If you’re around me, you probably have been victimized about my debates and surrogate thoughts on the beauty industry and how models and Barbie dolls inflict the young minds of girls everywhere and thus responsible for the twisted morale on beauty.
But, as I’ve dug deeper into the issue, I’ve learned to separate the superficiality of “loving ourselves” and truly loving ourselves.
A good friend of mine sent this quote to me over the weekend and I think I heard this on Mean Girls, “The thing you dislike in other people is the one that you hate about yourself” or something like that. I think that’s the premise of this entry and I hope I get the message through.
I mean, for women everywhere, the world is one big high school. There are cliques everywhere and there’s that certain definition of beauty which has gotten tougher over the past years.
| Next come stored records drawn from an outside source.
-- ==== Sys2Proof/Laws/KeepsCore.lean ====
section
/-!
SUPPORT. What every unit of a core does keeps the surroundings and the canonical form of device memory: one lemma per operation.
-/

namespace Sys2Proof.Machine

theorem Local.report_keeps {l x : Local} (h : LocalKeeps l x) (r : Report) : LocalKeeps l (Local.report x r) := by
  unfold Local.report
  repeat' (first | with_reducible exact h | with_reducible exact LocalKeeps.refl _ | simp only [LocalKeeps.upd])

theorem Local.rosterFault_keeps {l x : Local} (h : LocalKeeps l x) (kind : Nat) (slot : Nat) (word : BitVec 28) : LocalKeeps l (Local.rosterFault x kind slot word) := by
  unfold Local.rosterFault
  repeat' (first | with_reducible exact h | with_reducible exact LocalKeeps.refl _ | with_reducible apply Local.report_keeps | simp only [LocalKeeps.upd] | with_reducible apply LocalKeeps.write | split)

theorem Local.scrUpd_keeps {l x : Local} (h : LocalKeeps l x) (f : ScratchState → ScratchState) : LocalKeeps l (Local.scrUpd x f) := by
  unfold Local.scrUpd
  repeat' (first | with_reducible exact h | with_reducible exact LocalKeeps.refl _ | simp only [LocalKeeps.upd])

theorem Local.stepParity_keeps {l x : Local} (h : LocalKeeps l x) : LocalKeeps l (Local.stepParity x) := by
  unfold Local.stepParity
  repeat' (first | with_reducible exact h | with_reducible exact LocalKeeps.refl _ | with_reducible apply Local.rosterFault_keeps | simp only [LocalKeeps.upd] | with_reducible apply LocalKeeps.write | split)

theorem Local.findParity_keeps {l x : Local} (h : LocalKeeps l x) (port : Nat) (bad : List Nat) : LocalKeeps l (Local.findParity x port bad) := by
  induction bad generalizing x port with
  | nil =>
    unfold Local.findParity
    repeat' (first | with_reducible exact h)
  | cons a r ih =>
    unfold Local.findParity
    repeat' (first | with_reducible exact h | with_reducible apply ih | with_reducible exact LocalKeeps.refl _ | with_reducible apply Local.report_keeps | with_reducible apply Local.stepParity_keeps | simp only [LocalKeeps.upd] | with_reducible apply LocalKeeps.write | split)

theorem Local.readScr_keeps {l x : Local} (h : LocalKeeps l x) (port : Nat) (off : Nat) (len : Nat) : LocalKeeps l (Local.readScr x port off len).2 := by
  unfold Local.readScr
  repeat' (first | with_reducible exact h | with_reducible exact LocalKeeps.refl _ | with_reducible apply Local.findParity_keeps)

theorem Local.writeScr_keeps {l x : Local} (h : LocalKeeps l x) (off : Nat) (bytes : List Byte) : LocalKeeps l (Local.writeScr x off bytes) := by
  unfold Local.writeScr
  repeat' (first | with_reducible exact h | with_reducible exact LocalKeeps.refl _ | dsimp only | with_reducible apply LocalKeeps.write)

theorem Local.readRuns_keeps {l x : Local} (h : LocalKeeps l x) (port : Nat) (len : Nat) (starts : List Int) : LocalKeeps l (Local.readRuns x port len starts).2 := by
  induction starts generalizing x port len with
  | nil =>
    unfold Local.readRuns
    repeat' (first | with_reducible exact h)
  | cons a r ih =>
    unfold Local.readRuns
    repeat' (first | with_reducible exact h | with_reducible apply ih | with_reducible exact LocalKeeps.refl _ | with_reducible apply Local.readScr_keeps)

theorem Local.writeRuns_keeps {l x : Local} (h : LocalKeeps l x) (starts : List Int) (runs : List (List Byte)) : LocalKeeps l (Local.writeRuns x starts runs) := by
  induction starts generalizing x runs with
  | nil => exact h
  | cons a r ih =>
    cases runs with
    | nil => exact h
    | cons b t => exact ih (Local.writeScr_keeps h _ _) t

theorem Local.cross_keeps {l x : Local} (h : LocalKeeps l x) (port : Nat) (lines : List Nat) : LocalKeeps l (Local.cross x port lines) := by
  unfold Local.cross
  repeat' (first | with_reducible exact h | with_reducible exact LocalKeeps.refl _ | with_reducible apply Local.scrUpd_keeps | dsimp only | with_reducible apply LocalKeeps.write | split)

theorem Local.crossAll_keeps {l x : Local} (h : LocalKeeps l x) (ps : List (Nat × Pattern)) : LocalKeeps l (Local.crossAll x ps) := by
  unfold Local.crossAll
  induction ps generalizing x with
  | nil => exact h
  | cons p r ih => exact ih (Local.cross_keeps h _ _)

theorem Local.arrUpd_keeps {l x : Local} (h : LocalKeeps l x) (f : ArrayState → ArrayState) : LocalKeeps l (Local.arrUpd x f) := by
  unfold Local.arrUpd
  repeat' (first | with_reducible exact h | with_reducible exact LocalKeeps.refl _ | simp only [LocalKeeps.upd])

theorem Local.runWload_keeps {l x : Local} (h : LocalKeeps l x) (sy : Bool) (x' : Pattern) (packed : Bool) : LocalKeeps l (Local.runWload x sy x' packed) := by
  unfold Local.runWload
  repeat' (first | with_reducible exact h | with_reducible exact LocalKeeps.refl _ | with_reducible apply Local.arrUpd_keeps | with_reducible apply Local.cross_keeps | with_reducible apply Local.readRuns_keeps)

theorem Local.frontStart_keeps {l x : Local} (h : LocalKeeps l x) : LocalKeeps l (Local.frontStart x) := by
  unfold Local.frontStart
  repeat' (first | with_reducible exact h | with_reducible exact LocalKeeps.refl _ | with_reducible apply Local.arrUpd_keeps | simp only [LocalKeeps.upd] | with_reducible apply LocalKeeps.write | split)

theorem Local.readActivations_keeps {l x : Local} (h : LocalKeeps l x) (xs : List Pattern) : LocalKeeps l (Local.readActivations x xs).2 := by
  induction xs generalizing x with
  | nil =>
    unfold Local.readActivations
    repeat' (first | with_reducible exact h)
  | cons a r ih =>
    unfold Local.readActivations
    repeat' (first | with_reducible exact h | with_reducible apply ih | with_reducible exact LocalKeeps.refl _ | with_reducible apply Local.readRuns_keeps)

theorem Local.fillActivations_keeps {l x : Local} (h : LocalKeeps l x) (k : Nat) (o : ArrOp) : LocalKeeps l (Local.fillActivations x k o) := by
  unfold Local.fillActivations
  repeat' (first | with_reducible exact h | with_reducible exact LocalKeeps.refl _ | with_reducible apply Local.arrUpd_keeps | with_reducible apply Local.readActivations_keeps | dsimp only | with_reducible apply LocalKeeps.write | split)

theorem Local.passStart_keeps {l x : Local} (h : LocalKeeps l x) : LocalKeeps l (Local.passStart x) := by
  unfold Local.passStart
  repeat' (first | with_reducible exact h | with_reducible exact LocalKeeps.refl _ | with_reducible apply Local.arrUpd_keeps | with_reducible apply Local.frontStart_keeps | with_reducible apply Local.fillActivations_keeps | with_reducible apply Local.load_keeps | dsimp only | with_reducible apply LocalKeeps.write | split)

theorem Local.readResults_keeps {l x : Local} (h : LocalKeeps l x) (y : Pattern) : LocalKeeps l (Local.readResults x y).2 := by
  unfold Local.readResults
  repeat' (first | with_reducible exact h | with_reducible exact LocalKeeps.refl _ | with_reducible apply Local.readRuns_keeps)

theorem Local.activationRuns_keeps {l x : Local} (h : LocalKeeps l x) (x' : Pattern) (held : Option (List (List Byte))) : LocalKeeps l (Local.activationRuns x x' held).2 := by
  unfold Local.activationRuns
  repeat' (first | with_reducible exact h | with_reducible exact LocalKeeps.refl _ | with_reducible apply Local.readRuns_keeps | simp only [LocalKeeps.upd] | with_reducible apply LocalKeeps.write | split)

theorem Local.applyLoad_keeps {l x : Local} (h : LocalKeeps l x) (h' : WeightLoad) (x' : Pattern) (y : Pattern) (acc : Bool) (held : Option (List (List Byte))) (times : Nat) : LocalKeeps l (Local.applyLoad x h' x' y acc held times) := by
  unfold Local.applyLoad
  repeat' (first | with_reducible exact h | with_reducible exact LocalKeeps.refl _ | with_reducible apply Local.arrUpd_keeps | with_reducible apply Local.readResults_keeps | with_reducible apply Local.activationRuns_keeps | with_reducible apply Local.load_keeps | with_reducible apply Local.writeRuns_keeps | simp only [LocalKeeps.upd] | with_reducible apply LocalKeeps.write | split)

theorem Local.applyBatch_keeps {l x : Local} (h : LocalKeeps l x) (h' : WeightLoad) (batch : List GatherEntry) (held : List (List (List Byte))) (times : Nat) : LocalKeeps l (Local.applyBatch x h' batch held times) := by
  induction batch generalizing x h' held times with
  | nil =>
    unfold Local.applyBatch
    repeat' (first | with_reducible exact h)
  | cons a r ih =>
    unfold Local.applyBatch
    repeat' (first | with_reducible exact h | with_reducible apply ih | with_reducible exact LocalKeeps.refl _ | with_reducible apply Local.applyLoad_keeps)

theorem Local.passEnd_keeps {l x : Local} (h : LocalKeeps l x) : LocalKeeps l (Local.passEnd x) := by
  unfold Local.passEnd
  repeat' (first | with_reducible exact h | with_reducible exact LocalKeeps.refl _ | with_reducible apply Local.arrUpd_keeps | with_reducible apply Local.applyLoad_keeps | with_reducible apply Local.applyBatch_keeps | with_reducible apply Local.crossAll_keeps | with_reducible apply Local.load_keeps | simp only [LocalKeeps.upd] | with_reducible apply LocalKeeps.write | split)

theorem Local.vecUpd_keeps {l x : Local} (h : LocalKeeps l x) (f : VectorState → VectorState) : LocalKeeps l (Local.vecUpd x f) := by
  unfold Local.vecUpd
  repeat' (first | with_reducible exact h | with_reducible exact LocalKeeps.refl _ | simp only [LocalKeeps.upd])

theorem Local.runVld_keeps {l x : Local} (h : LocalKeeps l x) (vd : RegId) (p : Pattern) : LocalKeeps l (Local.runVld x vd p) := by
  unfold Local.runVld
  repeat' (first | with_reducible exact h | with_reducible exact LocalKeeps.refl _ | with_reducible apply Local.readRuns_keeps | with_reducible apply Local.vecUpd_keeps)

theorem Local.countNumeric_keeps {l x : Local} (h : LocalKeeps l x) (clamps : Nat) (nans : Nat) : LocalKeeps l (Local.countNumeric x clamps nans) := by
  unfold Local.countNumeric
  repeat' (first | with_reducible exact h | with_reducible exact LocalKeeps.refl _ | simp only [LocalKeeps.upd])

theorem Local.runVst_keeps {l x : Local} (h : LocalKeeps l x) (va : RegId) (p : Pattern) : LocalKeeps l (Local.runVst x va p) := by
  unfold Local.runVst
  repeat' (first | with_reducible exact h | with_reducible exact LocalKeeps.refl _ | with_reducible apply Local.writeRuns_keeps | with_reducible apply Local.countNumeric_keeps)

theorem Local.runVtload_keeps {l x : Local} (h : LocalKeeps l x) (p : Pattern) : LocalKeeps l (Local.runVtload x p) := by
  unfold Local.runVtload
  repeat' (first | with_reducible exact h | with_reducible exact LocalKeeps.refl _ | with_reducible apply Local.readRuns_keeps | with_reducible apply Local.vecUpd_keeps)

theorem Local.runVcvt_keeps {l x : Local} (h : LocalKeeps l x) (vd : RegId) (va : RegId) (fn : Nat) : LocalKeeps l (Local.runVcvt x vd va fn) := by
  unfold Local.runVcvt
  repeat' (first | with_reducible exact h | with_reducible exact LocalKeeps.refl _ | with_reducible apply Local.vecUpd_keeps | with_reducible apply Local.countNumeric_keeps)

theorem Local.setLanes_keeps {l x : Local} (h : LocalKeeps l x) (vd : RegId) (lanes : List Word) : LocalKeeps l (Local.setLanes x vd lanes) := by
  unfold Local.setLanes
  repeat' (first | with_reducible exact h | with_reducible exact LocalKeeps.refl _ | with_reducible apply Local.vecUpd_keeps)

theorem Local.runVec_keeps {l x : Local} (h : LocalKeeps l x) (v : VOp) (pat : Option Pattern) (scalar : DWord) : LocalKeeps l (Local.runVec x v pat scalar) := by
  unfold Local.runVec
  repeat' (first | with_reducible exact h | with_reducible exact LocalKeeps.refl _ | with_reducible apply Local.runVld_keeps | with_reducible apply Local.runVst_keeps | with_reducible apply Local.runVtload_keeps | with_reducible apply Local.runVcvt_keeps | with_reducible apply Local.setLanes_keeps | dsimp only | with_reducible apply LocalKeeps.write | split)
As I rack my brain trying to decipher what beauty was for the generations before me and for my eleven year old self, I don’t think it got this bad. I mean, Alicia Silverstone was an icon after all!
So, why the sudden obsessions about becoming stick thin? I really don’t know. I know that most girls think that becoming a size zero equates to being healthy and well-loved.
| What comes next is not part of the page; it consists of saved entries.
-- ==== Sys2Proof/Laws/KeepsModule.lean ====
section
/-!
SUPPORT. What every operation of the module does keeps the queue and the canonical form of each memory: cores, memory accesses, rings and resets.
-/

namespace Sys2Proof.Machine

theorem State.setCore_keeps {s x : State} (h : StateKeeps s x) (n : Nat) (c : Core) : StateKeeps s (State.setCore x n c) := by
  unfold State.setCore
  repeat' (first | with_reducible exact h | with_reducible exact StateKeeps.refl _ | simp (disch := rfl) only [StateKeeps.upd])

theorem State.setRing_keeps {s x : State} (h : StateKeeps s x) (key : Nat) (r : Ring) : StateKeeps s (State.setRing x key r) := by
  unfold State.setRing
  repeat' (first | with_reducible exact h | with_reducible exact StateKeeps.refl _ | simp (disch := rfl) only [StateKeeps.upd])

theorem State.setColumn_keeps {s x : State} (h : StateKeeps s x) (k : Nat) (c : Column) : StateKeeps s (State.setColumn x k c) := by
  unfold State.setColumn
  repeat' (first | with_reducible exact h | with_reducible exact StateKeeps.refl _ | simp (disch := rfl) only [StateKeeps.upd])

theorem State.setCuff_keeps {s x : State} (h : StateKeeps s x) (k : Nat) (c : Cuff) : StateKeeps s (State.setCuff x k c) := by
  unfold State.setCuff
  repeat' (first | with_reducible exact h | with_reducible exact StateKeeps.refl _ | simp (disch := rfl) only [StateKeeps.upd])

theorem State.setPanel_keeps {s x : State} (h : StateKeeps s x) (p : Nat) (x' : Panel) : StateKeeps s (State.setPanel x p x') := by
  unfold State.setPanel
  repeat' (first | with_reducible exact h | with_reducible exact StateKeeps.refl _ | simp (disch := rfl) only [StateKeeps.upd])

theorem State.setSeam_keeps {s x : State} (h : StateKeeps s x) (n : Nat) (x' : SeamPort) : StateKeeps s (State.setSeam x n x') := by
  unfold State.setSeam
  repeat' (first | with_reducible exact h | with_reducible exact StateKeeps.refl _ | simp (disch := rfl) only [StateKeeps.upd])

theorem State.setSq_keeps {s x : State} (h : StateKeeps s x) (q : Nat) (x' : Sq) : StateKeeps s (State.setSq x q x') := by
  unfold State.setSq
  repeat' (first | with_reducible exact h | with_reducible exact StateKeeps.refl _ | simp (disch := rfl) only [StateKeeps.upd])

theorem State.setCq_keeps {s x : State} (h : StateKeeps s x) (q : Nat) (x' : Cq) : StateKeeps s (State.setCq x q x') := by
  unfold State.setCq
  repeat' (first | with_reducible exact h | with_reducible exact StateKeeps.refl _ | simp (disch := rfl) only [StateKeeps.upd])

theorem State.updHost_keeps {s x : State} (h : StateKeeps s x) (f : HostIf → HostIf) : StateKeeps s (State.updHost x f) := by
  unfold State.updHost
  repeat' (first | with_reducible exact h | with_reducible exact StateKeeps.refl _ | simp (disch := rfl) only [StateKeeps.upd])

theorem State.drew_keeps {s x : State} (h : StateKeeps s x) : StateKeeps s (State.drew x) := by
  unfold State.drew
  repeat' (first | with_reducible exact h | with_reducible exact StateKeeps.refl _ | simp (disch := rfl) only [StateKeeps.upd])

theorem State.drewBytes_keeps {s x : State} (h : StateKeeps s x) (n : Nat) : StateKeeps s (State.drewBytes x n) := by
  unfold State.drewBytes
  repeat' (first | with_reducible exact h | with_reducible exact StateKeeps.refl _ | simp (disch := rfl) only [StateKeeps.upd])

theorem State.reach_keeps {s x : State} (h : StateKeeps s x) (t : Nat) : StateKeeps s (State.reach x t) := by
  unfold State.reach
  repeat' (first | with_reducible exact h | with_reducible exact StateKeeps.refl _ | simp (disch := rfl) only [StateKeeps.upd])

theorem State.tick_keeps {s x : State} (h : StateKeeps s x) : StateKeeps s (State.tick x) := by
  unfold State.tick
  repeat' (first | with_reducible exact h | with_reducible exact StateKeeps.refl _ | simp (disch := rfl) only [StateKeeps.upd] | with_reducible refine StateKeeps.write ?_ rfl rfl | with_reducible refine StateKeeps.clear ?_ rfl rfl | split)

theorem State.answer_keeps {s x : State} (h : StateKeeps s x) (a : Answer) : StateKeeps s (State.answer x a) := by
  unfold State.answer
  repeat' (first | with_reducible exact h | with_reducible exact StateKeeps.refl _ | simp (disch := rfl) only [StateKeeps.upd])

theorem State.signal_keeps {s x : State} (h : StateKeeps s x) (v : Nat) : StateKeeps s (State.signal x v) := by
  unfold State.signal
  repeat' (first | with_reducible exact h | with_reducible exact StateKeeps.refl _ | simp (disch := rfl) only [StateKeeps.upd] | with_reducible refine StateKeeps.write ?_ rfl rfl | with_reducible refine StateKeeps.clear ?_ rfl rfl | split)

theorem State.event_keeps {s x : State} (h : StateKeeps s x) (name : EventName) (source : Nat) (state : Nat) : StateKeeps s (State.event x name source state) := by
  unfold State.event
  repeat' (first | with_reducible exact h | with_reducible exact StateKeeps.refl _ | simp (disch := rfl) only [StateKeeps.upd] | with_reducible refine StateKeeps.write ?_ rfl rfl | with_reducible refine StateKeeps.clear ?_ rfl rfl | split)

theorem State.setLogSource_keeps {s x : State} (h : StateKeeps s x) (g : Nat) (x' : LogSource) : StateKeeps s (State.setLogSource x g x') := by
  unfold State.setLogSource
  repeat' (first | with_reducible exact h | with_reducible exact StateKeeps.refl _ | simp (disch := rfl) only [StateKeeps.upd])

theorem State.file_keeps {s x : State} (h : StateKeeps s x) (r : Report) : StateKeeps s (State.file x r) := by
  unfold State.file
  repeat' (first | with_reducible exact h | with_reducible exact StateKeeps.refl _ | with_reducible apply State.setLogSource_keeps | simp (disch := rfl) only [StateKeeps.upd] | with_reducible refine StateKeeps.write ?_ rfl rfl | with_reducible refine StateKeeps.clear ?_ rfl rfl | with_reducible exact LocalKeeps.refl _ | with_reducible apply Local.report_keeps | simp only [LocalKeeps.upd] | intro _ | split)

theorem State.fileAll_keeps {s x : State} (h : StateKeeps s x) (rs : List Report) : StateKeeps s (State.fileAll x rs) := by
  unfold State.fileAll
  repeat' (first | with_reducible exact h | with_reducible exact StateKeeps.refl _ | with_reducible apply foldOver_keeps | with_reducible apply State.file_keeps | simp (disch := rfl) only [StateKeeps.upd] | with_reducible refine StateKeeps.write ?_ rfl rfl | with_reducible refine StateKeeps.clear ?_ rfl rfl | refine StateKeeps.fold _ _ ?_ ?_ | intro _ _)

theorem State.note_keeps {s x : State} (h : StateKeeps s x) (cls : Nat) (group : Nat) (location : Nat) (detail : Nat) (aux : Nat) : StateKeeps s (State.note x cls group location detail aux) := by
  unfold State.note
  repeat' (first | with_reducible exact h | with_reducible exact StateKeeps.refl _ | with_reducible apply State.file_keeps)

theorem State.setupError_keeps {s x : State} (h : StateKeeps s x) (off : Nat) (width : Nat) : StateKeeps s (State.setupError x off width) := by
  unfold State.setupError
  repeat' (first | with_reducible exact h | with_reducible exact StateKeeps.refl _ | with_reducible apply State.note_keeps)

theorem State.changed_keeps {s x : State} (h : StateKeeps s x) : StateKeeps s (State.changed x) := by
  unfold State.changed
  repeat' (first | with_reducible exact h | with_reducible exact StateKeeps.refl _ | simp (disch := rfl) only [StateKeeps.upd])

theorem State.changedIf_keeps {s x : State} (h : StateKeeps s x) (b : Bool) : StateKeeps s (State.changedIf x b) := by
  unfold State.changedIf
  repeat' (first | with_reducible exact h | with_reducible exact StateKeeps.refl _ | with_reducible apply State.changed_keeps | simp (disch := rfl) only [StateKeeps.upd] | with_reducible refine StateKeeps.write ?_ rfl rfl | with_reducible refine StateKeeps.clear ?_ rfl rfl | split)

theorem State.changedBy_keeps {s x : State} (h : StateKeeps s x) (k : Nat) : StateKeeps s (State.changedBy x k) := by
  unfold State.changedBy
  repeat' (first | with_reducible exact h | with_reducible exact StateKeeps.refl _ | simp (disch := rfl) only [StateKeeps.upd])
I know that feeling exactly, a few entries back, I’ve been complaining about people constantly commenting about my weight and how I look healthy primarily because when I was in pre-school when people commented about my weight, it always meant that I was left in the kitchen far longer than I should have been.
14 years later, I still feel the exact same way. But as I watched The Tyra Banks show last Friday which featured the powerful Arian Huffington and her daughter, whose name I forgot, I’ve come to realize that loving ourselves truly begins with us and must not be confused with being accepted by other people as an assurance of our worth.
The politically savvy, Ariana Huffington spoke about the obnoxious roommate that we didn’t even know we had. You know that person very well, she’s the person who tells us that our butts look fat in those new pair of jeans, that person who says that our new haircuts don’t frame our face well and just makes us look fat and that person who says we don’t deserve any better.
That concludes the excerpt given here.